# Vladimir Ashkenazy ‎– Piano Sonatas Moonlight / Appassionata / Waldstein



## itywltmt (May 29, 2011)

This month's _Cover 2 Cover_ starts a three-part arc on our #Beethoven2020 series focused on works for solo piano.

The chief contribution Beethoven made to the solo piano repertoire are his 32 piano sonatas. Composed between 1795 and 1822, they span the entirety of his career, and allow us to witness Beethoven's evolution as a composer. Although originally not intended to be a meaningful whole, as a set they compose one of the most important collections of works in the history of music.

The first pianist to make a complete recording of the Beethoven sonatas was Artur Schnabel, who recorded them for HMV between 1932 and 1935. Glenn Gould, Vladimir Horowitz, Sviatoslav Richter, and Rudolf Serkin recorded selected sonatas, but never recorded the complete series.
So many pianists, of different performance traditions have recorded the entire corpus, some of them are probably favorites of yours. In my record collection, I have two - the mono set by Wilhelm Kempff and the stereo/analog set by Vladimur Ashkenazy.

Every master pianist brings something slightly different to the fore in rendering Beethoven's work, and in Ashkenazy it is the striking amplitude changes and rhythmic power of the works that take center stage. This said, his work on such lyric movements as the first in the Moonlight Sonata, and the middle in the Appassionata are well done.

Ashkenazy's complete cycle was recorded through the 1970's. He later provided isolated "programs" recorded digitally in the 1980's. Today's share has the advantage of being available in both media - as digitally remastered and digitally recorded. The three sonatas are the Moonlight (no. 14), Waldstein (no. 21) and Appasionata (no. 23).
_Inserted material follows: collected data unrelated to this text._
/-! ### Page-table commands (R255, R256) -/

/-- TABLE (R255): operands p, asid, va, level, ppn. The frame is zeroed and then a pointer entry made valid. -/
def execTableCmd (s : State) : Out :=
  let p := s.arg 0
  let va := s.arg 2
  let ppn := s.arg 4
  let k := s.pteAt (s.arg 1) va (s.arg 3)
  let ok := s.active p && s.asidOf p (s.arg 1) && decide (va < 2 ^ 55) && (s.arg 3 == 1 || s.arg 3 == 2) &&
    (match k with | some k => !pteV (s.pte k) | none => false) && ppn / 2 ^ 32 == s.mg.node.toNat && s.frameOf p (ppn % 2 ^ 32)
  s.command ok fun s => (s.zeroMem (ppn % 2 ^ 32 * 65536) 65536).setPte (k.getD 0) (w64 (ppn * 65536 + 1))
/-- The effect of a change of code pages: CODEGEN of every pipeline of the address space rises by n (R274). -/
def State.bumpCode (s : State) (p asid n : Nat) : State :=
  ((List.range 16).filter fun q => s.pipeAsid p q == asid).foldl (fun t q =>
    t.modPart p fun x => { x with codegen := Tab.put 0 x.codegen q (Tab.get 0 x.codegen q + BitVec.ofNat 32 n) }) s
/-- MAP (R255, R256): operands p, asid, va, level, leaf, keep. A local leaf's frame is zeroed first unless keep is 1, for which every frame of the leaf
must be mapped by another valid leaf of the partition, or it is a bedrock leaf;
then the leaf is written, and held requests, waiting strands and waiting dispatches replay (R141, R177, R274). -/
def execMapCmd (s : State) : Out :=
  let p := s.arg 0
  let asid := s.arg 1
  let level := s.arg 3
  let size := if level = 2 then 2 ^ 29 else 65536
  let va := s.arg 2 / size * size
  let e := w64 (s.arg 4)
  let k := s.pteAt asid va level
  let here := pteNode e == s.mg.node.toNat
  let frames := size / 65536
  let ok := s.active p && s.asidOf p asid && decide (s.arg 2 < 2 ^ 55) && (level == 2 || level == 3) && decide (s.arg 4 < 2 ^ 64) &&
    (match k with | some k => !pteV (s.pte k) | none => false) && !s.leafBad p level e && !s.moving asid va &&
    decide (s.arg 5 ≤ 1) && (s.arg 5 != 1 || (here && (List.range frames).all fun i => s.framesMapped p (pteFrame e + i) 1))
  s.command ok fun s =>
    let t := if here ∧ s.arg 5 = 0 ∧ !pteBed e then s.zeroMem (pteFrame e * 65536) size else s
    let u := (t.setPte (k.getD 0) e).bumpCode p asid (pteX e).toNat
    ((u.replayHeld asid va size).endWaits p).noteReady p
/-- The entries of n pages, each with its level: none where a table is missing, a page stands in the move table, or a block is covered in part
(R255). -/
def State.rangeEntries (s : State) (asid va pages : Nat) : Option (List (Nat × Nat)) :=
  (List.range pages).foldl (fun acc i =>
    match acc with
    | none => none
    | some es =>
      let a := va + 65536 * i
      if s.moving asid a then none
      else
        match s.pageEntry asid a with
        | none => none
        | some (level, k) =>
          let b := a / 2 ^ 29 * 2 ^ 29
          if level = 2 ∧ (b < va ∨ va + 65536 * pages < b + 2 ^ 29) then none
          else if es.contains (level, k) then some es else some (es ++ [(level, k)])) (some [])
/-- A command that changes entries of pages and then shoots them down; the host's completion follows the shoot-down (R265, R146). -/
def State.changePages (s : State) (p asid va pages : Nat) (sem : Option (Nat × Nat)) (new : W64 → W64) (legal : Nat → W64 → Bool) : Out :=
  s.hostReq fun s =>
    match s.rangeEntries asid va pages with
    | none => s.refused
    | some es =>
      let live := es.filter fun x => isLeaf (s.pte x.2)
      if !(s.active p && s.asidOf p asid && decide (va + 65536 * pages ≤ 2 ^ 55)) || !(live.all fun x => legal x.1 (new (s.pte x.2))) then
        s.refused
      else
        let codes := (live.filter fun x => pteX (s.pte x.2)).length
        let t := live.foldl (fun t x => t.setPte x.2 (new (s.pte x.2))) s
        let u := (((t.bumpCode p asid codes).shoot p asid va pages sem)).noteReady p
        { u with mg := { u.mg with hostWait := some (true, 0) } }
/-- UNMAP (R255): operands p, asid, va, pages, semaphore. -/
def execUnmap (s : State) : Out :=
  s.changePages (s.arg 0) (s.arg 1) (s.arg 2 / 65536 * 65536) (s.arg 3) (s.semArg 4) (fun e => pteWith e 0 0 0) fun _ _ => true
/-- PROTECT (R255): operands p, asid, va, pages, bits 11 to 1, semaphore. -/
def execProtect (s : State) : Out :=
  s.changePages (s.arg 0) (s.arg 1) (s.arg 2 / 65536 * 65536) (s.arg 3) (s.semArg 5) (fun e => pteWith e 11 1 (s.arg 4))
    fun level e => !s.leafBad (s.arg 0) level e
/-- MPOOL (R255): operands p, tier, ppn, count. -/
def execMpool (s : State) : Out :=
  let p := s.arg 0
  let fs := (List.range (s.arg 3)).map (s.arg 2 % 2 ^ 32 + ·)
  let ok := s.active p && decide (s.arg 1 ≤ 1) && s.arg 2 / 2 ^ 32 == s.mg.node.toNat &&
    (fs.all fun f => s.frameOf p f && frameTier f == s.arg 1) && !s.framesMapped p (s.arg 2 % 2 ^ 32) (s.arg 3)
  s.command ok fun s => s.putFrames p fs
/-- MIGCLR (R255, R273): operands p, asid, va. The page's entry gets MIG = 1 and its move count is reset. -/
def execMigclr (s : State) : Out :=
  let asid := s.arg 1
  let va := s.arg 2 / 65536 * 65536
  let k := s.pteAt asid va 3
  let e := pteWith (s.pte (k.getD 0)) 10 10 1
  let ok := s.active (s.arg 0) && s.asidOf (s.arg 0) asid && decide (s.arg 2 < 2 ^ 55) && k.isSome && !s.moving asid va && !s.leafBad (s.arg 0) 3 e &&
    pteNode e == s.mg.node.toNat
  s.command ok fun s => (s.setPte (k.getD 0) e).resetMove asid va
/-- CODEBUMP (R255, R274): operands p, pipeline. -/
def execCodebump (s : State) : Out :=
  s.command (s.active (s.arg 0) && decide (s.arg 1 < 16)) fun s =>
    s.modPart (s.arg 0) fun x => { x with codegen := Tab.put 0 x.codegen (s.arg 1) (Tab.get 0 x.codegen (s.arg 1) + 1) }

/-! ### Shoot-down (R265 to R267) -/

/-- SHOOTDOWN_COMPLETE: the shoot-down at place args[0], for which no access translated through an old entry is left, completes: SDSTAT is 0 and
its semaphore is signalled, or, where running tasks keep a bedrock extent of its pages, SDSTAT is 1 and the semaphore waits
for them (R265, R267). The host's command completes. -/
def execShootdownComplete (s : State) : Out :=
  .next (
    let i := s.arg 0
    match s.msys.shoots[i]? with
    | none => s
    | some x =>
      if x.acked ∨ s.inFlight x.asid x.va x.pages then s
      else
        let waits := x.waits.filter fun id => (s.team id).any fun t => t.phase != .saved
        let t : State := { s with msys := { s.msys with
          shoots := if waits.isEmpty then dropAt s.msys.shoots i else s.msys.shoots.set i { x with acked := true, waits := waits } } }
        let u : State := { t with mg := { t.mg with sdstat := if waits.isEmpty then 0 else 1 } }
        let v := match waits, x.sem with
          | [], some (q, n) => u.semAdd x.part q n 1
          | _, _ => u
        if v.mg.hostWait = some (true, 0) then v.hostOk else v)

/-! ### Page moves (R270 to R273) -/

/-- The name of a page in the requests of its move. -/
def moveName (asid va : Nat) : Nat := asid * 2 ^ 39 + va / 65536
/-- A page enters the move table: its entry is written with V = 0 and shot down; its counts are reset (R270, R271 step 1). -/
def State.startMove (s : State) (k : Nat) (e : W64) (m : Move) : State :=
  let t := (s.setPte k (pteWith e 0 0 0)).markStale m.asid m.va 1
  let migs := t.msys.migs.filter fun x => !(x.asid == m.asid && x.va == m.va)
  { t with msys := { t.msys with moves := t.msys.moves ++ [m], migs := migs } }
/-- The entry of a page that the engine may move: a local level-3 leaf with MIG = 1, not settled, not moving, of no armed snapshot, with
room in the move table (R270, R271, R273, R304). -/
def State.movable (s : State) (asid va : Nat) : Option (Nat × W64) :=
  match s.pteAt asid va 3 with
  | none => none
  | some k =>
    let e := s.pte k
    let settled := s.msys.moveCnt.any fun x => x.1 == asid && x.2.1 == va && decide (s.migMax ≤ x.2.2.1)
    if !isLeaf e || !pteMig e || pteNode e != s.mg.node.toNat || s.moving asid va || settled || decide (64 ≤ s.msys.moves.length) ||
       s.msys.snaps.any (fun x => x.asid == asid) then none
    else some (k, e)
/-- A tier move of a page begins with a frame of the pool of the tier it goes to; without one, or where the page stands in that tier, no move is made
(R270). -/
def State.startTier (s : State) (part asid va tier : Nat) : State :=
  match s.movable asid va with
  | none => s
  | some (k, e) =>
    match if (pteTier e).toNat = tier then none else s.takeFrame part tier with
    | none => s
    | some (t, f) =>
      t.startMove k e { asid := asid, va := va, pte := e, toNode := some s.mg.node.toNat, frame := f, tier := tier == 1, copied := false,
                        part := part, cow := false }
/-- The accesses of a page, local and remote (R270). -/
def MigPage.accesses (m : MigPage) : Nat := m.loc + m.rem
/-- Whether a page's leaf puts it in HBM, and lets the engine move it. -/
def State.inHbm (s : State) (asid va : Nat) : Bool := (s.movable asid va).any fun x => !pteTier x.2
/-- The tracked HBM page of a partition with the lowest count of accesses below MIGTHRESH / 4 (R270). -/
def State.coldest (s : State) (part : Nat) : Option MigPage :=
  (s.msys.migs.filter fun m => m.part == part && s.inHbm m.asid m.va && decide (4 * m.accesses < s.migThresh)).foldl (fun b m =>
    match b with
    | none => some m
    | some x => if m.accesses < x.accesses then some m else b) none
/-- A WRITE of a page move to its new home: on the strongly ordered flow, as every WRITE of ORD 10 is, but with ORD 00, by which the new home tells it
from a strand's WRITE (R271; log 51). -/
def State.postMove (s : State) (m : Move) (node va : Nat) (bs : List Byte) (bad : List Nat) : State :=
  let n := s.newId
  n.1.post { id := n.2, kind := 1, asker := .move (moveName m.asid m.va), part := m.part, node := node, va := va, asid := m.asid, len := bs.length,
             order := 0, conf := pteConf m.pte, sync := false, data := bs, aop := 0, opa := 0, opb := 0, bar := none, box := none, off := 0,
             retries := 0, due := s.now, bad := bad }
/-- The WRITEs that carry a page to its new home (R271 step 3): one of 24 bytes with the page's new move count, the age of its window and the attributes
of its leaf (R273; log 51), and those of its 64 KiB, poison word for word (R299). -/
def State.sendPage (s : State) (m : Move) (node : Nat) : State :=
  let c := s.moveCount m.asid m.va
  let head := toLE 8 c.1 ++ toLE 8 (s.now - c.2) ++ toLE 8 (fld m.pte 11 0)
  (splitBy (if pteConf m.pte then 384 else 448) 200 m.va 65536).foldl (fun t x =>
    let k := pteFrame m.pte * 65536 + (x.1 - m.va)
    let r := t.carry k x.2 m.asid x.1
    r.1.postMove m node x.1 (r.1.readB k x.2) r.2) (s.postMove m node m.va head [])
/-- MIGRATION_MOVE of the page args[1] of address space args[0]: args[2] = 0 moves it to its candidate node and 1 from the LP tier to HBM, where
its counts reach MIGTHRESH, an empty HBM pool beginning a demotion instead; 2 copies a page that has entered the move table and
has no access left on its old frame (R270, R271). -/
def execMigrationMove (s : State) : Out :=
  .next (
    let asid := s.arg 0
    let va := s.arg 1 / 65536 * 65536
    if !s.ready then s
    else if s.arg 2 = 2 then
      match s.moveOf asid va with
      | none => s
      | some m =>
        if m.copied ∨ pteNode m.pte ≠ s.mg.node.toNat ∨ s.inFlight asid va 1 then s
        else
          let t : State := { s with msys := { s.msys with moves := s.msys.moves.map fun x => if x = m then { x with copied := true } else x } }
          match m.toNode with
          | some n => if n = s.mg.node.toNat then t.copyMem (pteFrame m.pte * 65536) (m.frame * 65536) 65536 asid va else t.sendPage m n
          | none => t
    else
      match s.msys.migs.find? fun m => m.asid == asid && m.va == va with
      | none => s
      | some c =>
        if s.arg 2 = 0 then
          (if c.cnt = 0 ∨ c.cnt < c.loc + s.migThresh then s
           else
            match s.movable asid va with
            | some (k, e) => s.startMove k e { asid := asid, va := va, pte := e, toNode := some c.cand, frame := 0, tier := pteTier e,
                                               copied := false, part := c.part, cow := false }
            | none => s)
        else if s.inHbm asid va ∨ c.accesses < s.migThresh then s
        else if s.msys.pools.any fun f => f.1 == c.part && f.2.1 == 0 then s.startTier c.part asid va 0
        else
          match s.coldest c.part with
          | some x => s.startTier c.part x.asid x.va 1
          | none => s)
/-- MOVE_COMPLETE: the copy of page args[1] of address space args[0] is done: the new entry is written (a local leaf in the new frame, a remote
leaf naming the new home, which the page's move count has gone to, or the old entry for a move given up), MIG clear when the count reaches MIGMAX,
the page leaves the move table, held accesses are walked again in the order held, heads whose page it was are looked at again, and the old frame
returns to its pool (R271, R273, R473). -/
def execMoveComplete (s : State) : Out :=
  .next (
    let asid := s.arg 0
    let va := s.arg 1 / 65536 * 65536
    match s.moveOf asid va, s.pteAt asid va 3 with
    | some m, some k =>
      let mine (r : Req) : Bool := r.asker == .move (moveName asid va)
      let busy := (s.gate.egress ++ s.gate.resend ++ s.gate.store.map (·.req)).any mine
      if !s.ready ∨ !m.copied ∨ pteNode m.pte ≠ s.mg.node.toNat ∨ busy then s
      else
        let c := s.moveCount asid va
        let done (t : State) : State := ((t.dropMove asid va).replayHeld asid va 65536).noteReady m.part
        match m.toNode with
        | none => done (s.setPte k m.pte)
        | some n =>
          if n = s.mg.node.toNat then
            let e := pteWith (pteWith (pteWith m.pte 63 16 (n * 2 ^ 32 + m.frame)) 9 9 m.tier.toNat) 10 10 (if s.migMax ≤ c.1 then 0 else 1)
            done (((s.setMove asid va c.1 c.2).setPte k e).putFrame m.part (pteFrame m.pte))
          else
            let e := pteWith (pteWith (pteWith (pteWith m.pte 63 16 (n * 2 ^ 32)) 11 11 0) 9 8 0) 3 3 0
            done (((s.resetMove asid va).setPte k e).putFrame m.part (pteFrame m.pte))
    | _, _ => s)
The digitally remastered set was issued on bargain price CDs under numerous pressings.

Happy Listening








*Ludwig van BEETHOVEN (1770-1827)*
Sonata No.14 In C Sharp Minor, Op.27 No.2 'Moonlight'	
Sonata No.23 In F Minor, Op.57 'Appassionata'	
Sonata No.21 In C Major, Op.53 'Waldstein'

Piano - Vladimir Ashkenazy
1970, 1973 and 1977 recordings
Decca ‎- 417 732-2
DISCOGS - https://www.discogs.com/Beethoven-V...nlight-Appassionata-Waldstein/release/8206225

_Internet Archive _- https://archive.org/details/7-01-beethoven-piano-sonata-21-in
Complete Cycle on _YouTube _- https://www.youtube.com/playlist?list=OLAK5uy_lkMZ46h3h7mF6GdauuemTj4KL3H0uEeI8


----------